**Work to be completed**
Every entry is to be set down a second time, precisely as written.

(Stored data)
/-- An ancillary packet (R44, R58, R59). One whose timestamp names no picture that waits for course 33 is late: it travels with
none (DESIGN CHOICE for one that names no picture at all, log 63). -/
def Mod.takeAnc (m : Mod) (n flow : Nat) (path : Path) (p : AncPkt) : Mod :=
  let v := (m.chan n).video
  if v.runs = [] || p.payloadType ≠ m.n (0x4080 + n) (3 * flow + 3) then m
  else
    let window := m.skewWindow n
    let a := nth (m.chan n).anc flow
    let m := m.modAnc n flow fun a =>
      { a with seen := keptNumbers m.now window a.seen, quietFrom := v.current m.tick + 34 * m.chanStep n, lost := false }
    let m := if a.lost then m.raiseClear 0x4008 (2 * n + flow) [0x4007] [n, flow] else m
    match (nth (m.chan n).anc flow).seen.find? fun s => s.seq = p.seq with
    | some s => m.noteCopy (flowTarget n) window s path
    | none =>
      match (m.frameNamed v p.timestamp).bind fun f => (v.runOf f).map fun r => (f, r.grid) with
      | none => m.stat (flowTarget n) 0x13 1
      | some (f, gr) =>
        if gr.receipt f 33 ≤ m.tick then m.stat (flowTarget n) 0x13 1
        else
          (m.modAnc n flow fun a => { a with seen := a.seen ++ [⟨p.seq, m.now, path⟩] }).placeAnc n f gr p.items

/-- Four consecutive pictures have passed without a packet on either path: the flow is lost (R58). -/
def Mod.ancLoss (m : Mod) (n flow : Nat) : Mod :=
  let a := nth (m.chan n).anc flow
  let bound := m.n (0x4080 + n) (3 * flow + 1) ≠ 0xFFFF || m.n (0x4080 + n) (3 * flow + 2) ≠ 0xFFFF
  if m.fn (chanFid n) = running && bound && !a.lost && a.quietFrom + 4 * (34 * m.chanStep n) ≤ (m.chan n).video.current m.tick then
    (m.modAnc n flow fun a => { a with lost := true }).raiseCond 0x4007 (2 * n + flow) [n, flow]
  else m

/-- A timecode label advanced by one frame (R59, R116): in the 30-NTSC family the first numbers of every minute not
divisible by ten are dropped. Labels are frames since midnight at the nominal rate. -/
def Mod.nextTimecode (m : Mod) (rate tc : Nat) : Nat :=
  let n := (tc + 1) % (rate * 86400)
  if m.fam = .f30ntsc && n % (rate * 60) = 0 && n % (rate * 600) ≠ 0 then n + 2 * rate / 30 else n

/-- The timecode of the picture of a frame tick, at the receipt of its course 0 (R59). Where the rate has changed, the label before
is that of the same instant at the new rate; before the first picture of a channel it is 0 (DESIGN CHOICE, log 63). -/
def Mod.takeTimecode (m : Mod) (n frame k : Nat) (utcOffset : Int) : Mod :=
  let c := m.chan n
  let rate := m.nominalRate k
  let set (m : Mod) (tc : Nat) : Mod := m.modChan n fun c =>
    { c with timecode := tc, tcRate := rate, atc := c.atc.filter fun x => frame < x.1 }
  if m.n (0x4000 + n) 0x13 = 0 then set m (Config.ptpTimecode (m.fam.edge frame) rate (34 * k * m.fam.a, m.fam.b) utcOffset)
  else
    match c.atc.find? fun x => x.1 = frame with
    | some x => set m x.2
    | none =>
      let last := if c.tcRate = 0 then c.timecode else c.timecode * rate / c.tcRate
      (set m (m.nextTimecode rate last)).stat (flowTarget n) 0x15 1

/-! ### The edge (R19 step 4) -/

/-- The runs that another has followed and that have handed on their last picture are over; the newest stays. -/
def VideoIn.dropDone (v : VideoIn) (T : Nat) : VideoIn :=
  { v with runs := v.runs.filter fun r => v.newest r.grid.first || !r.done T }
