/-- The logarithm of a CTU's side. -/
def ctuLog (rung : Nat) : Nat := if rung ≤ 1 then 6 else if rung = 2 then 5 else 4

/-- The format: picture size, window, chroma format, depths, order counts and decoded picture buffer (R87, R91, R113). -/
def RendCfg.format (cfg : RendCfg) : Fields :=
  [field "chroma_format_idc" (1 + cfg.chroma), field "pic_width_in_luma_samples" (rungWidth cfg.rung),
    field "pic_height_in_luma_samples" (34 * courseHeight cfg.rung), field "conformance_window_flag" 1,
    field "conf_win_left_offset" 0, field "conf_win_right_offset" 0, field "conf_win_top_offset" 0,
    field "conf_win_bottom_offset" (conformanceOffset cfg.rung cfg.chroma), field "bit_depth_luma_minus8" (2 * cfg.depth),
    field "bit_depth_chroma_minus8" (2 * cfg.depth), field "log2_max_pic_order_cnt_lsb_minus4" 12,
    field "max_dec_pic_buffering_minus1" cfg.refs, field "max_num_reorder_pics" 0, field "max_latency_increase_plus1" 1,
    field "long_term_ref_pics_flag" 0]

/-! ### VUI and HRD (R114, R127) -/

/-- colour_primaries, transfer_characteristics and matrix_coeffs (Table 6.3): 4800:03 is 0 for BT.709, 4800:04 is 0 SDR, 1 HLG, 2 PQ. -/
def colourSignal (col tf depth : Nat) (hlgCompat : Bool) : List Int :=
  let p : Int := if col = 0 then 1 else 9
  let sdr : Int := if col = 0 then 1 else if depth = 2 then 15 else 14
  [p, if tf = 0 then sdr else if tf = 2 then 16 else if hlgCompat then sdr else 18, p]

/-- num_units_in_tick and time_scale (R114). -/
def timingSignal (f : Family) (rate : Nat) : List Int :=
  [if f = .f30ntsc || f = .f23976 then 1001 else 1000, (1000 * rate : Nat)]

/-- The VUI (R84, R114). -/
def RendCfg.vui (cfg : RendCfg) (f : Family) (rate : Nat) : Fields :=
  let c := colourSignal cfg.colorimetry cfg.transfer cfg.depth cfg.hlgCompat
  let t := timingSignal f rate
  [field "video_full_range_flag" 0, field "colour_description_present_flag" 1, ("colour_primaries", nth c 0),
    ("transfer_characteristics", nth c 1), ("matrix_coeffs", nth c 2), flag_ "chroma_loc_info_present_flag" (cfg.chroma = 0)]
    ++ (if cfg.chroma = 0 then [field "chroma_sample_loc_type" 0] else [])
    ++ [("num_units_in_tick", nth t 0), ("time_scale", nth t 1)]
    ++ (if cfg.vvc then [] else [field "vui_poc_proportional_to_timing_flag" 1, field "vui_num_ticks_poc_diff_one_minus1" 0,
          field "frame_field_info_present_flag" 0])

/-- The HRD parameters (R127, Table 7.1). -/
def RendCfg.hrd (cfg : RendCfg) : Fields :=
  [field "nal_hrd_parameters_present_flag" 1, field "vcl_hrd_parameters_present_flag" 0,
    field "du_hrd_params_present_flag" 0, field "bit_rate_scale" 0, field "cpb_size_scale" 0, field "cpb_cnt_minus1" 0,
    ("bit_rate_value_minus1", ((sigRate cfg.rate / 64 : Nat) : Int) - 1),
    ("cpb_size_value_minus1", ((sigBuffer cfg.buffer / 16 : Nat) : Int) - 1), field "cbr_flag" 0,
    field "fixed_pic_rate_general_flag" 1, field "elemental_duration_in_tc_minus1" 0, field "low_delay_hrd_flag" 0,
    field "initial_cpb_removal_delay_length_minus1" 23, field "cpb_removal_delay_length_minus1" 23,
    field "dpb_output_delay_length_minus1" 23]

/-! ### Parameter sets (R89, R110, R111, R113, R124) -/

/-- The VPS of HEVC. -/
def RendCfg.vps (cfg : RendCfg) : Fields :=
  [field "vps_video_parameter_set_id" 0, field "vps_max_sub_layers_minus1" 0, field "vps_max_dec_pic_buffering_minus1" cfg.refs,
    field "vps_max_num_reorder_pics" 0, field "vps_max_latency_increase_plus1" 1] ++ cfg.profileTierLevel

**Your response**
/-- An ancillary packet (R44, R58, R59). One whose timestamp names no picture that waits for course 33 is late: it travels with
none (DESIGN CHOICE for one that names no picture at all, log 63). -/
def Mod.takeAnc (m : Mod) (n flow : Nat) (path : Path) (p : AncPkt) : Mod :=
  let v := (m.chan n).video
  if v.runs = [] || p.payloadType ≠ m.n (0x4080 + n) (3 * flow + 3) then m
  else
    let window := m.skewWindow n
    let a := nth (m.chan n).anc flow
    let m := m.modAnc n flow fun a =>
      { a with seen := keptNumbers m.now window a.seen, quietFrom := v.current m.tick + 34 * m.chanStep n, lost := false }
    let m := if a.lost then m.raiseClear 0x4008 (2 * n + flow) [0x4007] [n, flow] else m
    match (nth (m.chan n).anc flow).seen.find? fun s => s.seq = p.seq with
    | some s => m.noteCopy (flowTarget n) window s path
    | none =>
      match (m.frameNamed v p.timestamp).bind fun f => (v.runOf f).map fun r => (f, r.grid) with
      | none => m.stat (flowTarget n) 0x13 1
      | some (f, gr) =>
        if gr.receipt f 33 ≤ m.tick then m.stat (flowTarget n) 0x13 1
        else
          (m.modAnc n flow fun a => { a with seen := a.seen ++ [⟨p.seq, m.now, path⟩] }).placeAnc n f gr p.items

/-- Four consecutive pictures have passed without a packet on either path: the flow is lost (R58). -/
def Mod.ancLoss (m : Mod) (n flow : Nat) : Mod :=
  let a := nth (m.chan n).anc flow
  let bound := m.n (0x4080 + n) (3 * flow + 1) ≠ 0xFFFF || m.n (0x4080 + n) (3 * flow + 2) ≠ 0xFFFF
  if m.fn (chanFid n) = running && bound && !a.lost && a.quietFrom + 4 * (34 * m.chanStep n) ≤ (m.chan n).video.current m.tick then
    (m.modAnc n flow fun a => { a with lost := true }).raiseCond 0x4007 (2 * n + flow) [n, flow]
  else m

/-- A timecode label advanced by one frame (R59, R116): in the 30-NTSC family the first numbers of every minute not
divisible by ten are dropped. Labels are frames since midnight at the nominal rate. -/
def Mod.nextTimecode (m : Mod) (rate tc : Nat) : Nat :=
  let n := (tc + 1) % (rate * 86400)
  if m.fam = .f30ntsc && n % (rate * 60) = 0 && n % (rate * 600) ≠ 0 then n + 2 * rate / 30 else n

/-- The timecode of the picture of a frame tick, at the receipt of its course 0 (R59). Where the rate has changed, the label before
is that of the same instant at the new rate; before the first picture of a channel it is 0 (DESIGN CHOICE, log 63). -/
def Mod.takeTimecode (m : Mod) (n frame k : Nat) (utcOffset : Int) : Mod :=
  let c := m.chan n
  let rate := m.nominalRate k
  let set (m : Mod) (tc : Nat) : Mod := m.modChan n fun c =>
    { c with timecode := tc, tcRate := rate, atc := c.atc.filter fun x => frame < x.1 }
  if m.n (0x4000 + n) 0x13 = 0 then set m (Config.ptpTimecode (m.fam.edge frame) rate (34 * k * m.fam.a, m.fam.b) utcOffset)
  else
    match c.atc.find? fun x => x.1 = frame with
    | some x => set m x.2
    | none =>
      let last := if c.tcRate = 0 then c.timecode else c.timecode * rate / c.tcRate
      (set m (m.nextTimecode rate last)).stat (flowTarget n) 0x15 1

/-! ### The edge (R19 step 4) -/

/-- The runs that another has followed and that have handed on their last picture are over; the newest stays. -/
def VideoIn.dropDone (v : VideoIn) (T : Nat) : VideoIn :=
  { v with runs := v.runs.filter fun r => v.newest r.grid.first || !r.done T }
/-- The logarithm of a CTU's side. -/
def ctuLog (rung : Nat) : Nat := if rung ≤ 1 then 6 else if rung = 2 then 5 else 4

/-- The format: picture size, window, chroma format, depths, order counts and decoded picture buffer (R87, R91, R113). -/
def RendCfg.format (cfg : RendCfg) : Fields :=
  [field "chroma_format_idc" (1 + cfg.chroma), field "pic_width_in_luma_samples" (rungWidth cfg.rung),
    field "pic_height_in_luma_samples" (34 * courseHeight cfg.rung), field "conformance_window_flag" 1,
    field "conf_win_left_offset" 0, field "conf_win_right_offset" 0, field "conf_win_top_offset" 0,
    field "conf_win_bottom_offset" (conformanceOffset cfg.rung cfg.chroma), field "bit_depth_luma_minus8" (2 * cfg.depth),
    field "bit_depth_chroma_minus8" (2 * cfg.depth), field "log2_max_pic_order_cnt_lsb_minus4" 12,
    field "max_dec_pic_buffering_minus1" cfg.refs, field "max_num_reorder_pics" 0, field "max_latency_increase_plus1" 1,
    field "long_term_ref_pics_flag" 0]

/-! ### VUI and HRD (R114, R127) -/

/-- colour_primaries, transfer_characteristics and matrix_coeffs (Table 6.3): 4800:03 is 0 for BT.709, 4800:04 is 0 SDR, 1 HLG, 2 PQ. -/
def colourSignal (col tf depth : Nat) (hlgCompat : Bool) : List Int :=
  let p : Int := if col = 0 then 1 else 9
  let sdr : Int := if col = 0 then 1 else if depth = 2 then 15 else 14
  [p, if tf = 0 then sdr else if tf = 2 then 16 else if hlgCompat then sdr else 18, p]

/-- num_units_in_tick and time_scale (R114). -/
def timingSignal (f : Family) (rate : Nat) : List Int :=
  [if f = .f30ntsc || f = .f23976 then 1001 else 1000, (1000 * rate : Nat)]

/-- The VUI (R84, R114). -/
def RendCfg.vui (cfg : RendCfg) (f : Family) (rate : Nat) : Fields :=
  let c := colourSignal cfg.colorimetry cfg.transfer cfg.depth cfg.hlgCompat
  let t := timingSignal f rate
  [field "video_full_range_flag" 0, field "colour_description_present_flag" 1, ("colour_primaries", nth c 0),
    ("transfer_characteristics", nth c 1), ("matrix_coeffs", nth c 2), flag_ "chroma_loc_info_present_flag" (cfg.chroma = 0)]
    ++ (if cfg.chroma = 0 then [field "chroma_sample_loc_type" 0] else [])
    ++ [("num_units_in_tick", nth t 0), ("time_scale", nth t 1)]
    ++ (if cfg.vvc then [] else [field "vui_poc_proportional_to_timing_flag" 1, field "vui_num_ticks_poc_diff_one_minus1" 0,
          field "frame_field_info_present_flag" 0])

/-- The HRD parameters (R127, Table 7.1). -/
def RendCfg.hrd (cfg : RendCfg) : Fields :=
  [field "nal_hrd_parameters_present_flag" 1, field "vcl_hrd_parameters_present_flag" 0,
    field "du_hrd_params_present_flag" 0, field "bit_rate_scale" 0, field "cpb_size_scale" 0, field "cpb_cnt_minus1" 0,
    ("bit_rate_value_minus1", ((sigRate cfg.rate / 64 : Nat) : Int) - 1),
    ("cpb_size_value_minus1", ((sigBuffer cfg.buffer / 16 : Nat) : Int) - 1), field "cbr_flag" 0,
    field "fixed_pic_rate_general_flag" 1, field "elemental_duration_in_tc_minus1" 0, field "low_delay_hrd_flag" 0,
    field "initial_cpb_removal_delay_length_minus1" 23, field "cpb_removal_delay_length_minus1" 23,
    field "dpb_output_delay_length_minus1" 23]

/-! ### Parameter sets (R89, R110, R111, R113, R124) -/

/-- The VPS of HEVC. -/
def RendCfg.vps (cfg : RendCfg) : Fields :=
  [field "vps_video_parameter_set_id" 0, field "vps_max_sub_layers_minus1" 0, field "vps_max_dec_pic_buffering_minus1" cfg.refs,
    field "vps_max_num_reorder_pics" 0, field "vps_max_latency_increase_plus1" 1] ++ cfg.profileTierLevel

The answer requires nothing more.